Sharing privileged information with a third party outside of the attorney-client relationship, such as a member who is not on the board, waives the attorney-client privilege as to the specific communication as well as all communications between the attorney and client on the same subject.[1] While the membership may be supportive of the board’s position in the litigation, the fact remains that non-board members are not part of the attorney-client privilege circle, and therefore privileged information should not be shared with them, as tempting as it may be. For more information regarding attorney-client privilege for HOAs, feel free to refer to our prior article about that specific topic.

Boards should also be cognizant that sometimes even seemingly innocuous statements regarding litigation may constitute accidental admissions which could be used against them in the litigation.

Boards are often unaware that the imprecise phrasing of a statement or summary of an underlying fact of the case could be seized upon by the opposing party’s counsel to attack the HOA’s case or strengthen the HOA opponent’s case. There may also be obscure legal reasons why the HOA’s counsel may or may not want the HOA to emphasize a certain fact, or explain a fact in a certain way, which underscores the importance of consulting with HOA counsel regarding how to talk to members about your HOA’s specific case.

On a practical note, an HOA board must also consider optics when discussing litigation with members. Notwithstanding the other considerations we’ve mentioned, it is important that, if or when an HOA board does discuss litigation, it does so in a professional manner. Particularly if the opposing party is a resident of the community, that opposing party should rightfully expect that their HOA board is not going to unprofessionally publicize all the details of their dispute to all the membership.
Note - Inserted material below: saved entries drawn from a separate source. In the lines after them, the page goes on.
-- ==== Sys2Proof/Proofs/HostBus.lean ====
section
/-! The host's bus (R52 to R54): where the registers stand, what a write and a read of each one does, and what a byte
write does. -/

namespace Sys2Proof.Machine

/-! ### Where the registers stand -/

theorem registerForm_iff (off : BitVec 18) :
    registerForm off = true ↔ off.toNat < 0x10000 ∧ off.toNat % 4 = 0 := by
  simp [registerForm]

/-- The registers stand side by side, four bytes each (R27 to R44). -/
theorem toNat_regOffset_getElem : ∀ j : Fin allRegs.length, (regOffset allRegs[j]).toNat = 4 * j.val := by decide

theorem toNat_regOffset_lt (r : Reg) : (regOffset r).toNat < 0x50 := by cases r <;> decide

/-- Below the reserved range every aligned offset is a register's. -/
theorem exists_regOffset_of_lt {off : BitVec 18} (ha : off.toNat % 4 = 0) (hlt : off.toNat < 0x50) :
    ∃ r, off = regOffset r := by
  have hj : off.toNat / 4 < allRegs.length := by
    have hlen : allRegs.length = 20 := rfl
    omega
  refine ⟨allRegs[off.toNat / 4], BitVec.eq_of_toNat_eq ?_⟩
  have hoff : (regOffset allRegs[off.toNat / 4]).toNat = 4 * (off.toNat / 4) :=
    toNat_regOffset_getElem ⟨off.toNat / 4, hj⟩
  omega

/-- No register stands in the reserved range (R45). -/
theorem regAt_eq_none_of_le {off : BitVec 18} (hle : 0x50 ≤ off.toNat) : regAt off = none := by
  cases hr : regAt off with
  | none => rfl
  | some r =>
    have hlt := toNat_regOffset_lt r
    rw [← regAt_eq_some hr] at hlt
    omega

/-! ### Register writes -/

/-- At a register WR is that register's write, unless the command that runs has it dropped. -/
theorem exec_wr_regOffset (s : State) (r : Reg) (v : Word) :
    exec (.wr (regOffset r) v) s =
      .next (if s.status.busy && droppedWhileBusy r then s.setHaz else s.writeReg r v) := by
  simp [exec, execWr, State.hostAccess, State.busWriteWord]

theorem exec_wr_of_idle {s : State} (hb : s.status.busy = false) (r : Reg) (v : Word) :
    exec (.wr (regOffset r) v) s = .next (s.writeReg r v) := by
  simp [exec_wr_regOffset, hb]

theorem exec_wr_of_busy {s : State} (hb : s.status.busy = true) {r : Reg} (hd : droppedWhileBusy r = true) (v : Word) :
    exec (.wr (regOffset r) v) s = .next s.setHaz := by
  simp [exec_wr_regOffset, hb, hd]

theorem exec_wr_of_not_dropped (s : State) {r : Reg} (hd : droppedWhileBusy r = false) (v : Word) :
    exec (.wr (regOffset r) v) s = .next (s.writeReg r v) := by
  simp [exec_wr_regOffset, hd]

theorem exec_wr_of_reserved (s : State) {off : BitVec 18} (hle : 0x50 ≤ off.toNat) (v : Word) :
    exec (.wr off v) s = .next s := by
  simp [exec, execWr, State.hostAccess, State.busWriteWord, regAt_eq_none_of_le hle]

/-- A register that takes no command's operand is read-only, `STATUS` apart. -/
theorem State.writeReg_of_readOnly (s : State) {r : Reg} (hs : r ≠ .status) (hd : droppedWhileBusy r = false)
    (v : Word) : s.writeReg r v = s := by
  cases r with
  | status => exact absurd rfl hs
  | ctrl => cases hd
  | inLen => cases hd
  | bcdArg => cases hd
  | _ => rfl

theorem readOnly_of_regOffset {r : Reg} (h : regOffset r = 0x00C#18 ∨ 0x14 ≤ (regOffset r).toNat) :
    r ≠ .status ∧ droppedWhileBusy r = false := by
  revert h; cases r <;> decide

theorem exec_wr_of_readOnly (s : State) {off : BitVec 18} (ha : off.toNat % 4 = 0)
    (h : off = 0x00C#18 ∨ 0x14 ≤ off.toNat ∧ off.toNat ≤ 0x4C) (v : Word) : exec (.wr off v) s = .next s := by
  have hlt : off.toNat < 0x50 := by
    rcases h with rfl | ⟨-, h⟩
    · decide
    · omega
  obtain ⟨r, rfl⟩ := exists_regOffset_of_lt ha hlt
  obtain ⟨hs, hd⟩ := readOnly_of_regOffset (h.imp_right And.left)
  rw [exec_wr_of_not_dropped s hd, s.writeReg_of_readOnly hs hd]

/-- Write 1 to clear, bit by bit (R52). -/
theorem State.acknowledge_eq_ite (s : State) (v : Word) :
    s.acknowledge v = { s with status :=
      { s.status with done := (if v.getLsbD 1 then false else s.status.done),
                      haz := (if v.getLsbD 2 then false else s.status.haz) } } := by
  have clear (b x : Bool) : (x && !b) = if b then false else x := by cases b <;> simp
  rw [State.acknowledge, clear, clear]

theorem State.writeReg_ctrl_of_start (s : State) {v : Word} (hv : wordStart v = true) :
    s.writeReg .ctrl v = s.start v := by
  simp [State.writeReg, hv]

theorem State.writeReg_ctrl_of_no_start (s : State) {v : Word} (hv : wordStart v = false) :
    s.writeReg .ctrl v = s.storeCtrl v := by
  simp [State.writeReg, hv]

/-- Settles O38: each clause is the rule of the register that stands at its offset. -/
theorem registerWrites : Obligations.RegisterWrites := by
  intro s off v _ ha
  refine ⟨fun hle => exec_wr_of_reserved s hle v, ?dropped, ?status, ?store, ?start, ?inLen, ?bcdArg,
    fun h => exec_wr_of_readOnly s ha h v⟩
  case dropped =>
    rintro hb (rfl | rfl | rfl)
    · exact exec_wr_of_busy (r := .ctrl) hb rfl v
    · exact exec_wr_of_busy (r := .inLen) hb rfl v
    · exact exec_wr_of_busy (r := .bcdArg) hb rfl v
  case status =>
    rintro rfl
    rw [← s.acknowledge_eq_ite v]
    exact exec_wr_of_not_dropped s (r := .status) rfl v
  case store =>
    rintro hb rfl hv
    exact (exec_wr_of_idle hb .ctrl v).trans (congrArg _ (s.writeReg_ctrl_of_no_start hv))
  case start =>
    rintro hb rfl hv
    exact ⟨s.start v, (exec_wr_of_idle hb .ctrl v).trans (congrArg _ (s.writeReg_ctrl_of_start hv)), rfl⟩
  case inLen =>
    rintro hb rfl
    exact exec_wr_of_idle hb .inLen v
  case bcdArg =>
    rintro hb rfl
    exact exec_wr_of_idle hb .bcdArg v

/-! ### Register reads -/

/-- At a register RD returns its value, or a draw where the command that runs leaves it unspecified. -/
theorem exec_rd_regOffset (s : State) (r : Reg) :
    exec (.rd (regOffset r)) s =
      .next (if s.status.busy && !readableWhileBusy r then s.returnDraw (regOffset r)
        else s.returnData (s.readReg r)) := by
  simp [exec, execRd, State.hostAccess, State.busReadWord]

theorem exec_rd_of_idle {s : State} (hb : s.status.busy = false) (r : Reg) :
    exec (.rd (regOffset r)) s = .next (s.returnData (s.readReg r)) := by
  simp [exec_rd_regOffset, hb]

theorem exec_rd_of_readable (s : State) {r : Reg} (hr : readableWhileBusy r = true) :
    exec (.rd (regOffset r)) s = .next (s.returnData (s.readReg r)) := by
  simp [exec_rd_regOffset, hr]

theorem exec_rd_of_not_readable {s : State} (hb : s.status.busy = true) {r : Reg} (hr : readableWhileBusy r = false) :
    exec (.rd (regOffset r)) s = .next (s.returnDraw (regOffset r)) := by
  simp [exec_rd_regOffset, hb, hr]

theorem exec_rd_of_reserved (s : State) {off : BitVec 18} (hform : registerForm off = true) (hle : 0x50 ≤ off.toNat) :
    exec (.rd off) s = .next (s.returnData 0#32) := by
  simp [exec, execRd, State.hostAccess, State.busReadWord, hform, regAt_eq_none_of_le hle]

theorem readableWhileBusy_of_regOffset {r : Reg}
    (h : regOffset r = 0x000#18 ∨ regOffset r = 0x004#18 ∨ regOffset r = 0x008#18 ∨ regOffset r = 0x010#18 ∨
      regOffset r = 0x04C#18) : readableWhileBusy r = true := by
  revert h; cases r <;> decide

theorem not_readableWhileBusy_of_regOffset {r : Reg}
    (h : regOffset r = 0x00C#18 ∨ 0x14 ≤ (regOffset r).toNat ∧ (regOffset r).toNat ≤ 0x48) :
    readableWhileBusy r = false := by
  revert h; cases r <;> decide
It is often safest to take the position that it would be inappropriate for the Board to publicly go into the specific details of an enforcement matter or other legal matter between a homeowner and the HOA. Not only is such discretion a professional course of action, but it also hopefully avoids giving rise to claims of defamation arising from the Board’s statements to membership about the legal matter.

These pitfalls do not necessarily mean that an HOA board can or should resist disclosing any information regarding litigation.

In fact, as most South Carolina HOAs are nonprofit corporations, it is important to note that the South Carolina Nonprofit Corporation Act (the “Act”) generally provides for members’ right to inspect certain records of the corporation, to include accounting records, which could relate to litigation.[2] The HOA’s specific governing documents may also provide for broader inspection rights.  Needless to say, such requirements can lead to a complicated analysis for boards determining the appropriate extent of production of certain information when it pertains to litigation. Therefore, echoing the foremost advice from the beginning of this article, it is important for the HOA board to confer with the HOA counsel to ensure they effectively protect the HOA’s rights pertaining to the litigation while also upholding their duties under their governing documents and/or statutory law.

This article is not intended to be an exhaustive discussion of considerations when discussing pending litigation with homeowners, nor any guarantee regarding the outcome of any litigation regarding the same. Our attorneys at McCabe, Trotter & Beverly, P.C. are experienced and well-equipped to answer questions you may have regarding this topic. Please contact us at (803) – 724 – 5000 for further information.

Stephanie Kellahan

McCabe, Trotter & Beverly, P.C. blogs and other content are for educational and informational purposes only. This is not legal advice and does not create an attorney/client relationship between McCabe, Trotter & Beverly, P.C. and readers. Readers should consult an attorney to understand how this information relates to their personal situation and circumstances. You should not use McCabe, Trotter & Beverly, P.C. blogs or content as a substitute for legal advice from a licensed attorney.


[1] Marshall v. Marshall, 282 S.C. 534, 320 S.E.2d 44 (Ct. App. 1984).

[2] See S.C. Code §§ 33-31-1601; -1602.